Materials provided ::
theorem hostStepIn_of_not_load {cfg : Config} {op : HostOp cfg.pcW} {s : State cfg.pcW} (ho : op ≠ .reset)
    (h : s.runState ≠ .load) : hostStepIn cfg op s = .noMove := by
  unfold hostStepIn
  split
  · exact absurd rfl ho
  · exact absurd ‹_› h
  · rfl

/-- Registers at their reset value read 0 (R23). -/
theorem State.reg_of_regs_replicate {s : State pcW} (h : s.regs = Vector.replicate 8 0) (r : RegIdx) :
    s.reg r = 0 := by
  simp [State.reg, h]

/-! ## What a fetch answers (R38, R158) -/

section Fetch

variable {s : State pcW} {a : BitVec pcW}

theorem memFetch_of_ge (h : s.len ≤ a) : memFetch a s = .error ⟨.memoryRangeViolation, a⟩ := if_pos h

theorem memFetch_of_malformed (h : a < s.len) (ht : tagOf (s.cell a) = true)
    (hw : wordWellFormed (s.cell a) = false) : memFetch a s = .error ⟨.illegalEncoding, a⟩ :=
  (memFetch_of_lt h).trans (useAsInstr_of_malformed ht hw a)

theorem memFetch_of_instr {i : Instr} (h : a < s.len) (hd : decodeCell (s.cell a) = .instr i) :
    memFetch a s = .ok i :=
  (memFetch_of_lt h).trans (useAsInstr_of_instr hd a)

theorem hostFetch_of_ok {i : Instr} (h : memFetch a s = .ok i) : hostFetch a s = .done s (.instr i) := by
  simp [hostFetch, h]

end Fetch

/-! ## Cells appended one after another (R36, R37, R42) -/

/-- `t` is `s` with the words `ws` appended in order at LEN: nothing but MEM and LEN differs, and of MEM
only the new cells. -/
structure State.Appends (ws : List CellWord) (s t : State pcW) : Prop where
  len : t.len.toNat = s.len.toNat + ws.length
  newCells : ∀ (k : Nat) (h : k < ws.length), Memory.read (s.len.toNat + k) t.mem = ws[k]
  oldCells : ∀ a : Nat, (a < s.len.toNat ∨ t.len.toNat ≤ a) → Memory.read a t.mem = Memory.read a s.mem
  frame : t = { s with mem := t.mem, len := t.len }

theorem State.Appends.nil (s : State pcW) : State.Appends [] s s :=
  ⟨rfl, nofun, fun _ _ => rfl, rfl⟩

/-- The append of one word, then of the rest: the later appends leave the first word's cell alone. -/
theorem State.Appends.cons {cfg : Config} {w : CellWord} {ws : List CellWord} {s u t : State cfg.pcW}
    (hw : memAppend cfg w s = .ok u) (hroom : s.len.toNat < cfg.memCells) (h : State.Appends ws u t) :
    State.Appends (w :: ws) s t := by
  obtain ⟨-, rfl⟩ := memAppend_ok hw
  obtain ⟨hlen, hnew, hold, hframe⟩ := h
  have hsucc := len_succ_toNat hroom
  simp only [State.setLen_len, State.setLen_mem, State.setCell_mem, hsucc] at hlen hnew hold
  refine ⟨by simp only [List.length_cons]; omega, fun k hk => ?_, fun a ha => ?_, hframe⟩
  · cases k with
    | zero => exact (hold _ (.inl (Nat.lt_succ_self _))).trans (Memory.read_write_same _ _ _)
    | succ k =>
      have hk' : k < ws.length := Nat.lt_of_succ_lt_succ hk
      rw [← Nat.add_assoc, Nat.add_right_comm]
      exact hnew k hk'
  · rw [hold a (by omega)]
    exact Memory.read_write_other _ _ _ _ (by omega)

/-- H_LOAD appends a front part that fits as Data cells and goes on with the rest (R152). -/
theorem hostLoad_append {cfg : Config} {front : List Byte} {s : State cfg.pcW}
    (h : s.len.toNat + front.length ≤ cfg.memCells) (rest : List Byte) :
    ∃ t, State.Appends (front.map wordOfData) s t ∧ hostLoad cfg (front ++ rest) s = hostLoad cfg rest t := by
  induction front generalizing s with
  | nil => exact ⟨s, .nil s, rfl⟩
  | cons v vs ih =>
    rw [List.length_cons] at h
    have hroom : s.len.toNat < cfg.memCells := by omega
    have hv := memAppend_of_lt hroom (wordOfData v)
    have hsucc := len_succ_toNat hroom
    obtain ⟨t, ht, hload⟩ := ih (s := (s.setCell s.len (wordOfData v)).setLen (s.len + 1))
      (by rw [State.setLen_len, hsucc]; omega)
    refine ⟨t, .cons hv hroom ht, ?_⟩
    rw [List.cons_append, hostLoad, memAppendData, hv]
    exact hload

/-- The first byte that does not fit raises at the full memory (R36, R152). -/
theorem hostLoad_of_full {cfg : Config} {s : State cfg.pcW} (h : s.len.toNat = cfg.memCells) (v : Byte)
    (rest : List Byte) :
    hostLoad cfg (v :: rest) s = .raised (s.raise .memoryCapacityExceeded s.len) := by
  rw [hostLoad, memAppendData, memAppend_of_full h]

/-- H_LOAD of bytes that all fit completes (R152). -/
theorem hostLoad_of_fits {cfg : Config} {bytes : List Byte} {s : State cfg.pcW}
    (h : s.len.toNat + bytes.length ≤ cfg.memCells) :
    ∃ t, State.Appends (bytes.map wordOfData) s t ∧ hostLoad cfg bytes s = .done t .unit := by
  obtain ⟨t, ht, hload⟩ := hostLoad_append h []
  rw [List.append_nil] at hload
  exact ⟨t, ht, hload⟩

/-- H_LOAD of too many bytes appends the front part that fills the memory and raises (R152). -/
theorem hostLoad_of_overflow {cfg : Config} {bytes : List Byte} {s : State cfg.pcW}
    (hle : s.len.toNat ≤ cfg.memCells) (h : cfg.memCells < s.len.toNat + bytes.length) :
    ∃ front rest t, bytes = front ++ rest ∧ State.Appends (front.map wordOfData) s t ∧
      t.len.toNat = cfg.memCells ∧
      hostLoad cfg bytes s = .raised (t.raise .memoryCapacityExceeded t.len) := by
  have hroom : cfg.memCells - s.len.toNat < bytes.length := by omega
  have hfront : s.len.toNat + (bytes.take (cfg.memCells - s.len.toNat)).length = cfg.memCells := by
    rw [List.length_take]
    omega
  have hsplit := List.take_append_drop (cfg.memCells - s.len.toNat) bytes
  rw [List.drop_eq_getElem_cons hroom] at hsplit
  obtain ⟨t, ht, hload⟩ := hostLoad_append hfront.le (bytes[cfg.memCells - s.len.toNat] :: bytes.drop _)
  rw [hsplit] at hload
  have hfull : t.len.toNat = cfg.memCells := by rw [ht.len, List.length_map, hfront]
  exact ⟨_, _, t, hsplit.symm, ht, hfull, hload.trans (hostLoad_of_full hfull _ _)⟩

/-- Where the appended words are the Data words of a front part, the new cells decode to its bytes. -/
theorem State.Appends.decode_newCells {bytes front rest : List Byte} {s t : State pcW}
    (h : State.Appends (front.map wordOfData) s t) (hb : bytes = front ++ rest) (k : Nat)
    (hk : s.len.toNat + k < t.len.toNat) :
    decodeCell (Memory.read (s.len.toNat + k) t.mem) = .data (bytes.getD k 0) := by
  have hlen := h.len
  rw [List.length_map] at hlen
  have hk' : k < front.length := by omega
  rw [h.newCells k (by rwa [List.length_map]), List.getElem_map, decodeCell_wordOfData, hb,
    List.getD_append _ _ _ _ hk', List.getD_eq_getElem _ _ hk']
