-- ==== Sys2Proof/Machine/ModExp.lean ====
section
/-! DEFINITION. Unit 2, the modular exponentiation engine: MODEXP (41_modexp.md). -/

namespace Sys2Proof.Machine

/-- MODEXP (R140 to R144): `(base ^ e) mod n` by square-and-multiply; a zero modulus is `InvalidParameter(1)`. -/
def execModexp (rd _rs1 _rs2 _rs3 : Reg) (s : State) : Host.Outcome State Fault Refusal :=
  .next <|
    if s.src3 = 0 then raiseParam .zeroModulus s
    else finishValue rd (powMod s.src1 s.src2 s.src3) s

end Sys2Proof.Machine
end

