-- ==== Sys2Proof/Machine/Multiplier.lean ====
section
/-! DEFINITION. Unit 1, the modular and Montgomery multiplier: MODMUL, MONTMUL, MONTR2 (40_montmul.md). The source
operands of a command are the latched copies (R47), so the source fields of the instruction are not looked at again. -/

namespace Sys2Proof.Machine

/-- MODMUL (R121, R122): `(a * b) mod n`; a zero modulus is `InvalidParameter(1)`. -/
def execModmul (rd _rs1 _rs2 _rs3 : Reg) (s : State) : Host.Outcome State Fault Refusal :=
  .next <|
    if s.src3 = 0 then raiseParam .zeroModulus s
    else finishValue rd (s.src1 * s.src2 % s.src3) s

/-- The two checks of MONTMUL and MONTR2, the zero test first (R124, R127, R128). -/
def montCheck (n : Nat) : Option ParamCause :=
  if n = 0 then some .zeroModulus else if n % 2 = 0 then some .evenModulus else none

/-- MONTMUL (R124, R125): `(a * b * Rinv(n)) mod n` for odd `n`. -/
def execMontmul (rd _rs1 _rs2 _rs3 : Reg) (s : State) : Host.Outcome State Fault Refusal :=
  .next <|
    match montCheck s.src3 with
    | some cause => raiseParam cause s
    | none => finishValue rd (montProd s.width s.src1 s.src2 s.src3) s

/-- MONTR2 (R128, R129): `2^(2 W) mod n` for odd `n`. -/
def execMontr2 (rd _rs3 : Reg) (s : State) : Host.Outcome State Fault Refusal :=
  .next <|
    match montCheck s.src3 with
    | some cause => raiseParam cause s
    | none => finishValue rd (2 ^ (2 * s.width) % s.src3) s

end Sys2Proof.Machine
end

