-- ==== Sys2Proof/Machine/Dispatch.lean ====
section
/-! DEFINITION. `exec`: the meaning of a command that has been accepted (R46) and decoded (R95), one arm per
constructor of `Instr`. -/

namespace Sys2Proof.Machine

def exec (i : Instr) (s : State) : Host.Outcome State Fault Refusal :=
  match i with
  | .modmul rd rs1 rs2 rs3 => Sys2Proof.Machine.execModmul rd rs1 rs2 rs3 s
  | .montmul rd rs1 rs2 rs3 => Sys2Proof.Machine.execMontmul rd rs1 rs2 rs3 s
  | .montr2 rd rs3 => Sys2Proof.Machine.execMontr2 rd rs3 s
  | .modexp rd rs1 rs2 rs3 => Sys2Proof.Machine.execModexp rd rs1 rs2 rs3 s
  | .modinv rd rs1 rs3 => Sys2Proof.Machine.execModinv rd rs1 rs3 s
  | .gcd rd rs1 rs2 => Sys2Proof.Machine.execGcd rd rs1 rs2 s
  | .mrtest rs1 => Sys2Proof.Machine.execMrtest rs1 s
  | .randodd rd => Sys2Proof.Machine.execRandodd rd s
  | .trialdiv rs1 => Sys2Proof.Machine.execTrialdiv rs1 s
  | .primegen rd rs1 => Sys2Proof.Machine.execPrimegen rd rs1 s
  | .isgen mode rs1 rs3 => Sys2Proof.Machine.execIsgen mode rs1 rs3 s
  | .genfind mode rd rs3 => Sys2Proof.Machine.execGenfind mode rd rs3 s

end Sys2Proof.Machine
end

What you should do ::
What the task asks for is a word-for-word repeat of the lines above, from the first through the one containing "len := t.len".

Problem solution ::
theorem hostStepIn_of_not_load {cfg : Config} {op : HostOp cfg.pcW} {s : State cfg.pcW} (ho : op ≠ .reset)
    (h : s.runState ≠ .load) : hostStepIn cfg op s = .noMove := by
  unfold hostStepIn
  split
  · exact absurd rfl ho
  · exact absurd ‹_› h
  · rfl

/-- Registers at their reset value read 0 (R23). -/
theorem State.reg_of_regs_replicate {s : State pcW} (h : s.regs = Vector.replicate 8 0) (r : RegIdx) :
    s.reg r = 0 := by
  simp [State.reg, h]

/-! ## What a fetch answers (R38, R158) -/

section Fetch

variable {s : State pcW} {a : BitVec pcW}

theorem memFetch_of_ge (h : s.len ≤ a) : memFetch a s = .error ⟨.memoryRangeViolation, a⟩ := if_pos h

theorem memFetch_of_malformed (h : a < s.len) (ht : tagOf (s.cell a) = true)
    (hw : wordWellFormed (s.cell a) = false) : memFetch a s = .error ⟨.illegalEncoding, a⟩ :=
  (memFetch_of_lt h).trans (useAsInstr_of_malformed ht hw a)

theorem memFetch_of_instr {i : Instr} (h : a < s.len) (hd : decodeCell (s.cell a) = .instr i) :
    memFetch a s = .ok i :=
  (memFetch_of_lt h).trans (useAsInstr_of_instr hd a)

theorem hostFetch_of_ok {i : Instr} (h : memFetch a s = .ok i) : hostFetch a s = .done s (.instr i) := by
  simp [hostFetch, h]

end Fetch

/-! ## Cells appended one after another (R36, R37, R42) -/

/-- `t` is `s` with the words `ws` appended in order at LEN: nothing but MEM and LEN differs, and of MEM
only the new cells. -/
structure State.Appends (ws : List CellWord) (s t : State pcW) : Prop where
  len : t.len.toNat = s.len.toNat + ws.length
  newCells : ∀ (k : Nat) (h : k < ws.length), Memory.read (s.len.toNat + k) t.mem = ws[k]
  oldCells : ∀ a : Nat, (a < s.len.toNat ∨ t.len.toNat ≤ a) → Memory.read a t.mem = Memory.read a s.mem
  frame : t = { s with mem := t.mem, len := t.len }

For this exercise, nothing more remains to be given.